Yep, I am back home again.
Dave's road and ride synopsis is spot on, there are no amazing Savage roads in the Georgia mountains. We like to ride at 25-60 mph on a very curvy Savage road and the good Savage roads suit those speeds.
Dave theorizes that the guy who marked up the map for him rides GSXer type machines and he goes very very fast on those Georgia rural roads to make them exciting. This could be, we saw no Georgia cops down there writing tickets. We did see a lot of fairly finished looking mountain communities, with very well developed lakes, kinda like the Lake Lure area in NC.
Most of the roads were 3 lane construction, with a passing lane alternating in each direction every 3 miles or so so getting around a slow poke wasn't much of an adventure to us.
There were no great yet cheap cabins in the Franklin/Georgia area either. There is some cheap stuff, but the cheap stuff is very run down
OLD stuff and the good to great stuff is very expensive, much more so than Blue Ridge Motorcycle campground.
I felt comfortable calling the trip a bust as far as finding any new places to stay within the first 9 hours of riding around.
I characterize the "places to stay" issue like this ---
the 1960's and 1970's people who actually built these campgrounds and the cabins and who actually put it all together are mostly dying from old age now. Only the very rare places like Blue Ridge Motorcycle Campground are really good enough to have been profitable ongoing (and to be sold and and bought again by new blood) in this day and age.
The very very run down very old cabins I stayed in were built 30+ years ago out of rough sawn 2" thick 14" wide pine planks installed vertically that had exterior 4" wide 1" thick strips from the same material nailed over the fit up gaps on the outside. "Lap and strake construction" is what it was called when I was a kid, and all the corn cribs and farm barns and outbuildings used it. This cabin construction method had very much in common with those farm buildings, especially the tin roofs and the door construction methods (exact same heavy 2 by 14 construction as found in a barn door).
BTW,
Waylah Road is a real gem of a ride, worth searching out all by itself. It by itself has all the road styles we love so much, multiple mountain up-downs, a stream run and a lakeside run. It has shaded mountain close twisty woods runs, a national park kayak laden stream run and farmland runs all on the same lengthy road.
A primo day loop would be stay in Robbinsville, go up to the Dragon on 128 and come back down 28 (alias Fontana Dam Road) going all the way down to Franklin, then picking up Waylah road to ride back to Robbinsville.
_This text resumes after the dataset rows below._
/-- Its end: the third stray of 140 in a row unlocks, and the thresholds hold. -/
theorem test_reference_unlocks :
    let s := bench (trunk .idle) (lead .off 9) spare { grp .incoming with
      reference := { ref := 1785, locked := true, inRun := 4, outRun := 2, sinceApply := 0, tBm := 103, tId := 309 } }
    ((takePeriod 0 140 s).group 0).reference =
      { ref := 1841, locked := false, inRun := 0, outRun := 0, sinceApply := 0, tBm := 103, tId := 309 } := by decide

/-- Section 10.2: the guard that comes late returns circuit 33 of the example, its cause kept, and tells both ports. -/
theorem test_late_guard :
    let s := bench { trunk .fault with cause := .guardFailed, relTime := some 9700 } (moving .on 500) spare
      (grp .outgoing)
    after (.recognizedTransition 3) s (fun t => ((t.circuit 3).state, (t.circuit 3).cause, t.attn .A, t.attn .B)) =
      some (.idle, .guardFailed, true, true) := by decide

/-- Section 11.2, mirror: a TO_ON with action SET gives force channel 0 the value ON, which the lead of the BLOCKED
circuit shows. -/
theorem test_mirror :
    let s : State := { bench (trunk .blocked) (moving .off 900) spare (grp .incoming) with
      forces := State.reset.forces.set 0 { enable := true, circuit := 3, value := .off }
      watches := State.reset.watches.set 0
        { enable := true, circuit := 3, edge := .toOn, reportTo := .none, action := .set, target := 0
          matchCount := 0 } }
    after (.recognizedTransition 3) s (fun t => (t.sendLead 3, (t.watch 0).matchCount, t.attn .A)) =
      some (.on, 1, false) := by decide

/-- Section 9.1 (R186): the first word of a report of circuit 3 is its header, and an empty list gives
NO_REPORT with LAST. -/
theorem test_report_words :
    after (.reportRead { port := .A, beside := false }) (withPort State.reset { PortRecord.reset with attention := [.circuit 3] })
        (fun t => (t.dataOut .A, t.attn .A)) = some (some (0x0003, false), false) ∧
      after (.reportRead { port := .B, beside := false }) State.reset (fun t => t.dataOut .B) = some (some (0xE000, true)) := by decide

/-- R138: of two selects asserted together, the one still held when the other is deasserted is answered; here WSEL, on the
channel that CH then names. -/
theorem test_the_select_still_held_is_answered :
    let s := portA fun r => { r with assembly := .assembling [0x0102] 3, wsel := true, rsel := true }
    after (.selectDeassert .A { select := .read, ch := .ch1, data := 0, mperm := false }) s
      (fun t => (t.reply .A, (t.port .A).rsel, (t.port .A).result)) = some (true, false, [0x2400]) := by decide
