-- ==== Sys2Proof/Decode.lean ====
section
/-! DEFINITION. The decoder, total on 16-bit words and rejecting by name (30_encoding.md R57 to R62), and
after it the encoder (R71), both from the encoding tables of R53 to R57. -/

namespace Sys2Proof

/-- Why a word has no meaning: the closed list of 60_exceptions.md R131. -/
inductive RefuseReason where
  /-- The opcode is none of the eight listed (30_encoding.md R61). -/
  | unknownOpcode
  /-- A bit the format fixes at 0 is 1 (30_encoding.md R60). -/
  | reservedBits
  /-- The field `cond` is 1 (30_encoding.md R59). -/
  | cond1
  deriving DecidableEq, Repr

/-- What a word decodes to (30_encoding.md R62). -/
inductive Decoded where
  /-- One of the eight instructions with its fields. -/
  | instr (i : Instr)
  /-- Refused with a reason. -/
  | refused (reason : RefuseReason)
  deriving DecidableEq, Repr

/-- The mnemonics of the opcode map (30_encoding.md R57). -/
inductive Mnemonic where
  | MOVL | SETH | LDR | STR | AND | ORR | ADD | SUB
  deriving DecidableEq, Repr

/-- One row of the opcode map: a word `w` is the row's instruction when `w & mask = pattern`
(30_encoding.md R57; the table calls `pattern` match). -/
structure OpcodeRow where
  mnemonic : Mnemonic
  pattern : Word
  mask : Word
  deriving DecidableEq, Repr

/-- The opcode map, row by row (30_encoding.md R57, spec/opcode_table.json). -/
def opcodeTable : List OpcodeRow :=
  [ ⟨.MOVL, 0x0000, 0xF000⟩,
    ⟨.SETH, 0x2000, 0xF000⟩,
    ⟨.LDR,  0x4000, 0xF08F⟩,
    ⟨.STR,  0x7000, 0xF08F⟩,
    ⟨.AND,  0x8000, 0xF088⟩,
    ⟨.ORR,  0x9000, 0xF088⟩,
    ⟨.ADD,  0xA000, 0xF088⟩,
    ⟨.SUB,  0xB000, 0xF088⟩ ]

/-- The register with the index a 3-bit field holds (10_state.md R10). -/
def Reg.ofBits (b : BitVec 3) : Reg :=
  match b.toNat with
  | 0 => .r0
  | 1 => .r1
  | 2 => .r2
  | 3 => .r3
  | 4 => .r4
  | 5 => .r5
  | 6 => .r6
  | _ => .r7

/-- The 3-bit field that selects a register (10_state.md R10, R13). -/
def Reg.toBits : Reg → BitVec 3
  | .r0 => 0
  | .r1 => 1
  | .r2 => 2
  | .r3 => 3
  | .r4 => 4
  | .r5 => 5
  | .r6 => 6
  | .r7 => 7

/-- `op`, bits 15..12 (30_encoding.md R51). -/
def opField (w : Word) : BitVec 4 := w.extractLsb' 12 4

/-- `cond`, bit 11 (30_encoding.md R52). -/
def condField (w : Word) : Bool := w.getLsbD 11

/-- `rd`, bits 10..8 (30_encoding.md R53 to R55). -/
def rdField (w : Word) : Reg := Reg.ofBits (w.extractLsb' 8 3)

/-- `ra`, bits 6..4 (30_encoding.md R54, R55). -/
def raField (w : Word) : Reg := Reg.ofBits (w.extractLsb' 4 3)

/-- `rb`, bits 2..0 (30_encoding.md R55). -/
def rbField (w : Word) : Reg := Reg.ofBits (w.extractLsb' 0 3)

/-- `imm8`, bits 7..0, an unsigned number (30_encoding.md R53, R56). -/
def immField (w : Word) : Nat := (w.extractLsb' 0 8).toNat

/-- The instruction of a row with the fields of its format (30_encoding.md R62, part 4). -/
def buildInstr (m : Mnemonic) (w : Word) : Instr :=
  match m with
  | .MOVL => .movl (rdField w) (immField w)
  | .SETH => .seth (rdField w) (immField w)
  | .LDR => .ldr (rdField w) (raField w)
  | .STR => .str (rdField w) (raField w)
  | .AND => .and (rdField w) (raField w) (rbField w)
  | .ORR => .orr (rdField w) (raField w) (rbField w)
  | .ADD => .add (rdField w) (raField w) (rbField w)
  | .SUB => .sub (rdField w) (raField w) (rbField w)

/-- The row whose opcode a word carries (30_encoding.md R57, R62 part 1). -/
def opcodeRow (w : Word) : Option OpcodeRow :=
  opcodeTable.find? fun r => decide (opField r.pattern = opField w)

/-- Decoding, the three tests in the order of 30_encoding.md R62: the opcode, the fixed bits, `cond`. -/
def decode (w : Word) : Decoded :=
  match opcodeRow w with
  | none => .refused .unknownOpcode
  | some row =>
    if w &&& row.mask = row.pattern then
      if condField w then .refused .cond1 else .instr (buildInstr row.mnemonic w)
    else .refused .reservedBits

/-- The instruction the decoder reads from a row's bits, numbered as spec/opcode_table.json numbers them.
Every instruction is exactly one 16-bit word (30_encoding.md R50), so more than 16 bits are no
instruction (DESIGN CHOICE, log 22). -/
def decodeTableWord (nbits w : Nat) : Option Instr :=
  if nbits ≤ 16 then
    match decode (BitVec.ofNat 16 (w % 2 ^ nbits)) with
    | .instr i => some i
    | .refused _ => none
  else none

/-- A register operand's contribution at a bit position: `index << position` (30_encoding.md R71). -/
def regAt (r : Reg) (position : Nat) : Word := (r.toBits.setWidth 16) <<< position

/-- The word of a format I line: `op | rd << 8 | imm8` (30_encoding.md R71). -/
def encodeI (op : Word) (rd : Reg) (imm8 : Nat) : Word :=
  op ||| regAt rd 8 ||| BitVec.ofNat 16 imm8

/-- The word of a format M line: `op | rd << 8 | ra << 4` (30_encoding.md R71). -/
def encodeM (op : Word) (rd ra : Reg) : Word := op ||| regAt rd 8 ||| regAt ra 4

/-- The word of a format R line: `op | rd << 8 | ra << 4 | rb` (30_encoding.md R71). -/
def encodeR (op : Word) (rd ra rb : Reg) : Word :=
  op ||| regAt rd 8 ||| regAt ra 4 ||| regAt rb 0

/-- The word of a well-formed instruction (30_encoding.md R71, unsuffixed, so `cond` = 0 by R58). -/
def encode : Instr → Word
  | .movl rd imm8 => encodeI 0x0000 rd imm8
  | .seth rd imm8 => encodeI 0x2000 rd imm8
  | .ldr rd ra => encodeM 0x4000 rd ra
  | .str rd ra => encodeM 0x7000 rd ra
  | .and rd ra rb => encodeR 0x8000 rd ra rb
  | .orr rd ra rb => encodeR 0x9000 rd ra rb
  | .add rd ra rb => encodeR 0xA000 rd ra rb
  | .sub rd ra rb => encodeR 0xB000 rd ra rb

end Sys2Proof
end

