-- ==== Sys2Proof/Config.lean ====
section
/-! DEFINITION. What one machine fixes and the spec leaves open: constants with no body, so that no proof
can see a value and a claim holds for every choice (92_eei_decisions.md D1, D7, D9, D11). -/

namespace Sys2Proof

/-- The range of `RZ_INDEX`: {0, 4, 5, 6, 7}; the indices 1, 2 and 3 are shown by the source to be
`r1`, `r2` and `r3` (10_state.md R12, decision D1). -/
inductive RzIndex where
  | index0 | index4 | index5 | index6 | index7
  deriving DecidableEq, Repr, Inhabited

/-- The register index an `RZ_INDEX` value stands for. -/
def RzIndex.toReg : RzIndex → Reg
  | .index0 => .r0
  | .index4 => .r4
  | .index5 => .r5
  | .index6 => .r6
  | .index7 => .r7

/-- OPEN parameter `RZ_INDEX`: which index selects `rz` (10_state.md R12, D1; DESIGN CHOICE, log 5). -/
opaque Config.rzChoice : RzIndex

/-- What each general register holds after reset: unspecified, any value (10_state.md R27, D7; DESIGN
CHOICE, log 3). -/
opaque Config.resetReg : Reg → Word

/-- The flag C after reset: unspecified (10_state.md R27; DESIGN CHOICE, log 4). -/
opaque Config.resetC : Bool

/-- The flag V after reset: unspecified (10_state.md R27; DESIGN CHOICE, log 4). -/
opaque Config.resetV : Bool

/-- The flag N after reset: unspecified (10_state.md R27; DESIGN CHOICE, log 4). -/
opaque Config.resetN : Bool

/-- The flag Z after reset: unspecified (10_state.md R27; DESIGN CHOICE, log 4). -/
opaque Config.resetZ : Bool

/-- What the word at an address holds after reset when `IMAGE` does not reach it: unspecified, any
value, fixed at reset (10_state.md R28, D9; DESIGN CHOICE, log 2). -/
opaque Config.resetMem : Word → Word

/-- The free choice of `Fetch`: which of the words an address has held is fetched, for the n-th fetch
of a run, each choice made afresh (20_memory.md R43, D11; DESIGN CHOICE, log 9). -/
opaque Config.fetchChoice : Nat → Nat

end Sys2Proof
end

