/-- The spec's decisions D9 and D10 (70_reset_and_hazards.md section 1; logs 13, 14): the default `HALT_PC` is
the address after the last word of code, where the data of the image begin; a program runs to it, in no more
steps than its code has words, or is refused, and so never fetches its data. -/
def Obligations.DefaultHaltPcIsAfterCode : Prop :=
  ∀ (code data : List Word), code.length < 65536 → (imageWords code data).length ≤ 65536 →
    (defaultHaltPc code).toNat = code.length ∧
    (∀ a : Word, a.toNat < code.length →
      code[a.toNat]? = some ((State.boot (imageWords code data)).memRead a)) ∧
    (∀ a : Word, code.length ≤ a.toNat → a.toNat < code.length + data.length →
      data[a.toNat - code.length]? = some ((State.boot (imageWords code data)).memRead a)) ∧
    ∀ n, code.length ≤ n →
      (∃ t, runProgram code data n = .over t ∧ t.pc.toNat = code.length ∧ t.refused = none) ∨
      (∃ t reason, runProgram code data n = .refused t ∧ t.pc.toNat < code.length ∧
        t.refused = some (refusalAt t.pc reason))

/-! ## Reset and the invariant -/

/-- The spec's decisions D6, D9 and D13 (10_state.md section 9; logs 2, 3, 4, 7): after reset `pc` is 0
and the mark is clear, `rz` reads 0, and every address has held its reset word alone. The reset values of
registers, flags and memory are free. -/
def Obligations.ResetState : Prop :=
  State.reset.pc = 0 ∧ State.reset.refused = none ∧ State.reset.getReg rzIndex = 0 ∧
    ∀ a, State.reset.heldAt a = [State.reset.memRead a]

/-- The spec's decision D9 (10_state.md section 9; logs 2, 13): after the host's load every address below
the image's length holds the image's word, every other address its reset word, and every address has held
that word alone. -/
def Obligations.BootHoldsImage : Prop :=
  ∀ image : List Word, image.length ≤ 65536 →
    (∀ a : Word, (State.boot image).memRead a = (image[a.toNat]?).getD (State.reset.memRead a)) ∧
    (∀ a : Word, (State.boot image).heldAt a = [(State.boot image).memRead a]) ∧
    (State.boot image).pc = 0 ∧ (State.boot image).refused = none ∧
    (State.boot image).regs = State.reset.regs ∧ (State.boot image).flags = State.reset.flags

/-- The state after reset, and after the load of any image, meets the invariant, the model's canonical forms
(logs 1, 6, 9). -/
def Obligations.BootMeetsInvariant : Prop :=
  State.reset.Inv ∧ ∀ image : List Word, (State.boot image).Inv

/-- Every step keeps the invariant, the model's canonical forms: memory and the held words stay in
canonical form, and the cell behind `rz` stays 0 (20_memory.md section 2, 10_state.md sections 1 and 7;
logs 1, 6, 9). -/
def Obligations.StepKeepsInvariant : Prop :=
  ∀ s t : State, s.Inv → step s = .next t → t.Inv
end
If we were touring a group of newbies, this would be a good second or third day run after we broke them in good riding the Cherohala Skyway's big sweepers.
We could wait until we had enough people (6-7) to fill up the BIG DOG at Simple Life Campground to get the BETTER QUALITY OF STAY at a relatively more reasonable price tag (perhaps skipping a year if need be to increase the participation rate).
Robbinsville is a near optimal location to stay at, really.My post surgical body report (my other reason for going). Yes, I can still ride a bike up to the mountains and back again on the same weekend --- but I have to pay too much in leg based body pain in the doing of it. But I can still do it. But only for only a day or so, so please understand there will be no more long iron butt weekends for this old boy.
Bike on a trailer, that's me ......
Compliments to Dave, he rode all the Georgia areas once before I got there and he rode them again after I left.
Nothing got skipped over, so Dave has a complete and honest appraisal of all the northern Georgia roads as recommended to us by his friend.
To me, the north Georgia roads are sub-par compared to what we normally ride up in NC proper.
The condition of the road surface is poor, with tar snakes everywhere as they are in the slow process of being repaved. Dave's Kawa 250 hates them tar snakes, you can see him abruptly move over a few inches every time he hits a fresh tar snake while taking a sharp turn. The Savage isn't nearly as tar snake sensitive, but I got tired of hitting them snakes all the time too.
All in all, a good short trip. Got good info for trip planning out of it, which is why we went in the first place.